En dehors du fait que Talon joue au milliardaire à la libéralité facile au frais de l’Etat, cette compulsion dépensière n’est pas le fait du hasard. La libéralité de Talon à l’endroit des membres de son gouvernement, et plus particulièrement à l’endroit du Ministre des Affaires étrangère traduit toute l’importance  qu’il accorde à la diplomatie, aux relations internationales dans sa stratégie de gouvernance. Une bonne partie du financement de son programme d’action dépend de l’aide extérieure sous ses formes diverses, la bonne volonté sinon le bon cœur de ceux qu’on appelle «  nos partenaires économiques et financiers ». Certes, cette option n’a rien d’original historiquement. La nouveauté et l’originalité sous Talon résident dans sa volonté d’optimiser ou de doper les apports, de tirer le meilleur et le maximum de cette antique posture d’assisté qui est la marque même de notre sous-développement. Chez Talon, cette option volontariste se complète du rôle décisif accordé au développement du tourisme comme l’un des piliers de l’économie. Or, qui dit tourisme dit ouverture sur l’extérieur, échange avec le reste du monde, et mise en orbite diplomatique du Bénin à travers une politique libérale axée sur des projets et décisions phares. Le coup d’envoi de cette ouverture internationale a été donné par la décision de suppression des visas pour les ressortissants des pays africains. Dans ces conditions, au sein du gouvernement, y compris d’un point de vue financier, le Ministère des Affaires étrangères jouit d’ une importance à la fois stratégique et capitale aux yeux de Talon. De la compétence et du savoir-faire de celui qui en a la charge dépendra la fantastique différence sur laquelle le chantre de la rupture a jeté son dévolu pour à son tour faire la différence par rapport à ses prédécesseurs et à leurs promesses de changement qui ont fait long feu.

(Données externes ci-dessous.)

-- ==== Sys2Proof/Machine/Engine.lean ====
section
/-! DEFINITION. The stream words on memory, ports and signals (R216-R227). A word that faults without an address or a record
reports TVAL 0 (log 30). -/

namespace Sys2Proof.Machine

/-! ## Copies (R223) -/

/-- Bytes a copy word moves, and the word it reads and writes at a byte of its stream. -/
structure CopyPlan where
  total : Nat
  src : Nat → Src
  dst : Nat → Src
/-- The plan of a started copy word. -/
def State.copyPlan (_s : State) (w : SWord) : CopyPlan :=
  match w.instr with
  | .cpy _ va off len16 out =>
    let mem (i : Nat) : Src := .va (va.signExtend 64 + BitVec.ofNat 64 i)
    let spad (i : Nat) : Src := .va (spadVa w.plot (off.toNat + i))
    ⟨len16.toNat * 16, if out then spad else mem, if out then mem else spad⟩
  | _ => match w.pats with
    | [a, b] => ⟨a.bytes, a.src w.plot, b.src w.plot⟩
    | _ => ⟨0, fun _ => .bad 0, fun _ => .bad 0⟩
/-- The die whose addressable deep SRAM an address lies in (R138). -/
def State.deepDie (s : State) (plot : Nat) (va : Word) : Option Nat :=
  match s.lookup plot va <|> s.walkVa plot va with
  | some e => if e.host then none else match window (e.addr va).toNat with
    | .deep d _ => some d
    | _ => none
  | none => none
/-- The dies whose deep SRAM a span of addresses touches, page by page. -/
def State.spanDies (s : State) (plot : Nat) (r : Nat × Nat) : List Nat :=
  (List.range (r.2 / 65536 + 2)).filterMap fun i => if r.2 = 0 then none else s.deepDie plot (BitVec.ofNat 64 (min (r.1 + 65536 * i) (r.1 + r.2 - 1)))
/-- The dies of a bulk vertical transfer by a copy engine (R138): addressable deep SRAM is its source or destination. A binding is none
(log 122). -/
def State.verticalDies (s : State) (w : SWord) : List Nat :=
  match w.instr with
  | .cpy .. | .cpyp .. | .gath .. | .scat .. | .mcst .. => ((s.wordSpans w).flatMap (s.spanDies w.plot)).eraseDups
  | _ => []
/-- The bus that a transfer needs is being retrained (R139). -/
def State.busHeld (s : State) (w : SWord) : Bool := (s.verticalDies w).any fun d => (s.dieAt d).retraining.isSome
/-- Signatures of a copy word's reads and writes (R133). -/
def copySigs (w : SWord) : BitVec 12 × BitVec 12 :=
  match wordRecs w.instr with
  | [a, b] => (w.recSig (some a), w.recSig (some b))
  | [a] => (w.recSig (some a), w.recSig (some a))
  | _ => (w.recSig none, w.recSig none)
/-- A copy word goes on by up to 4 KiB, which it reads whole before it writes it (R230, log 99). -/
def State.copyStep (s : State) (id : Nat) (w : SWord) : State :=
  let p := s.copyPlan w
  let n := min 1024 ((p.total - w.progress) / 4)
  if s.busHeld w || s.engineStalls id then s
  else match s.engineRead w.plot w.slot id (copySigs w).1 none ((List.range n).map fun i => p.src (w.progress + 4 * i)) [] with
    | .wait s1 => s1
    | .fault c v k _ s1 => s1.wordFault id c v k
    | .done ws s1 => match s1.engineStore w.plot w.slot id (copySigs w).2 (((List.range n).map fun i => p.dst (w.progress + 4 * i)).zip ws) with
      | .wait s2 => s2
      | .fault c v k _ s2 => s2.wordFault id c v k
      | .done outs s2 =>
        let w' := { w with progress := w.progress + 4 * n, outs := w.outs ++ outs.1 }
        (s2.dropWalks id false).setWord id { w' with stage := if p.total ≤ w'.progress then .finishing else .running }
/-- A started transfer goes on: at a pre-emption it stops at a 4-KiB boundary of its destination stream, a bulk vertical transfer at a 64-KiB one
(R230). -/
def State.copyGoes (s : State) (w : SWord) : Bool :=
  s.instLive w.plot || (s.instRuns w.plot && (w.progress % 4096 != 0 || (w.progress % 65536 != 0 && s.verticalDies w != [])))
/-- A started copy word goes on, once its names are translated. -/
def State.copyOn (s : State) (id : Nat) (w : SWord) : State :=
  s.withNames id w ((wordRecs w.instr).zip [false, true]) (fun s => s) (fun w s => s.copyStep id w)
/-- A copy word: started, or carried on. -/
def copyWord (prepare : Nat → SWord → State → State) (s : State) : Result :=
  let id := s.focus.word
  match tfind s.words id with
  | none => .next s
  | some w =>
    if w.stage == .running then .next (if s.copyGoes w then s.copyOn id w else s)
    else startWord (fun id w _ s => .yes (prepare id w s)) s
/-- CPY (R223). -/
def execCpy (h : SwHdr) (va : BitVec 56) (off : BitVec 19) (len16 : BitVec 21) (out : Bool) (s : State) : Result :=
  asWord (.cpy h va off len16 out) s <|
  copyWord (fun id w s => s.copyStep id w) s
/-- Two records of a copy word: each read, its kind accepted, their lengths equal (R211, R223). An invalid record word faults with the
record's offset (log 100). -/
def State.copyRecords (s : State) (id : Nat) (w : SWord) (src dst : BitVec 13) (srcKind dstKind : Nat → Bool) : State :=
  match s.patternAt w.plot src with
  | .error c => s.wordFault id c (recOff src) 0
  | .ok a => match s.patternAt w.plot dst with
    | .error c => if srcKind a.kind then s.wordFault id c (recOff dst) 0 else s.wordFault id 0x30 (recOff src) 0
    | .ok b =>
      if !srcKind a.kind then s.wordFault id 0x30 (recOff src) 0
      else if !dstKind b.kind then s.wordFault id 0x30 (recOff dst) 0
      else if a.bytes != b.bytes then s.wordFault id 0x30 (recOff dst) 0
      else (s.setWord id { w with pats := [a, b] }).copyOn id { w with pats := [a, b] }
/-- CPYP (R223): neither record GATHER. -/
def execCpyp (h : SwHdr) (src dst : BitVec 13) (s : State) : Result :=
  asWord (.cpyp h src dst) s <|
  copyWord (fun id w s => s.copyRecords id w src dst (· != 2) (· != 2)) s
/-- GATH (R212, R223). -/
def execGath (h : SwHdr) (src dst : BitVec 13) (s : State) : Result :=
  asWord (.gath h src dst) s <|
  copyWord (fun id w s => s.copyRecords id w src dst (· == 2) (· != 2)) s
/-- SCAT (R212, R223). -/
def execScat (h : SwHdr) (src dst : BitVec 13) (s : State) : Result :=
  asWord (.scat h src dst) s <|
  copyWord (fun id w s => s.copyRecords id w src dst (· != 2) (· == 2)) s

On comprend dès lors pourquoi Talon n’hésite pas à dorloter le Ministre des Affaires étrangères et à lui faire un pont d’or salarial pour le moins fantastique. Il est fort à parier que le salaire du Ministre des Affaires étrangères  a servi d’aune et de référence à partir desquelles les salaires des autres Ministres et cadres politico-administratifs ont été déterminés.  Ainsi pourrait-on considérer sans grand risque d’erreur que dans l’esprit de l’ordonnateur en chef du régime de la rupture, d’un point de vue salarial, Ministre = ½MAE ; Préfet = ⅓MAE, etc…

C’est dire que dans son dispositif et sa tournure d’esprit fortement aliénée, l’homme qui stigmatisant le désert de compétence que serait son pays s’était dit prêt à payer tout l’or du monde pour s’offrir la compétence venant de l’extérieur,  le Ministre en prise sur cet extérieur où tout paraît plus rayonnant de compétence et de qualité que chez soi, était naturellement placé  au-dessus de tous ses autres collègues. A cette hauteur proprement effarante des 8 millions pour le Ministre lambda d’un pauvre pays inondé par la marée montante des laissés-pour compte, des villes et des campagnes,  le salaire de 16 millions alloués au Ministre des Affaires étrangères est proprement scandaleux ; et ce, à un double point de vue.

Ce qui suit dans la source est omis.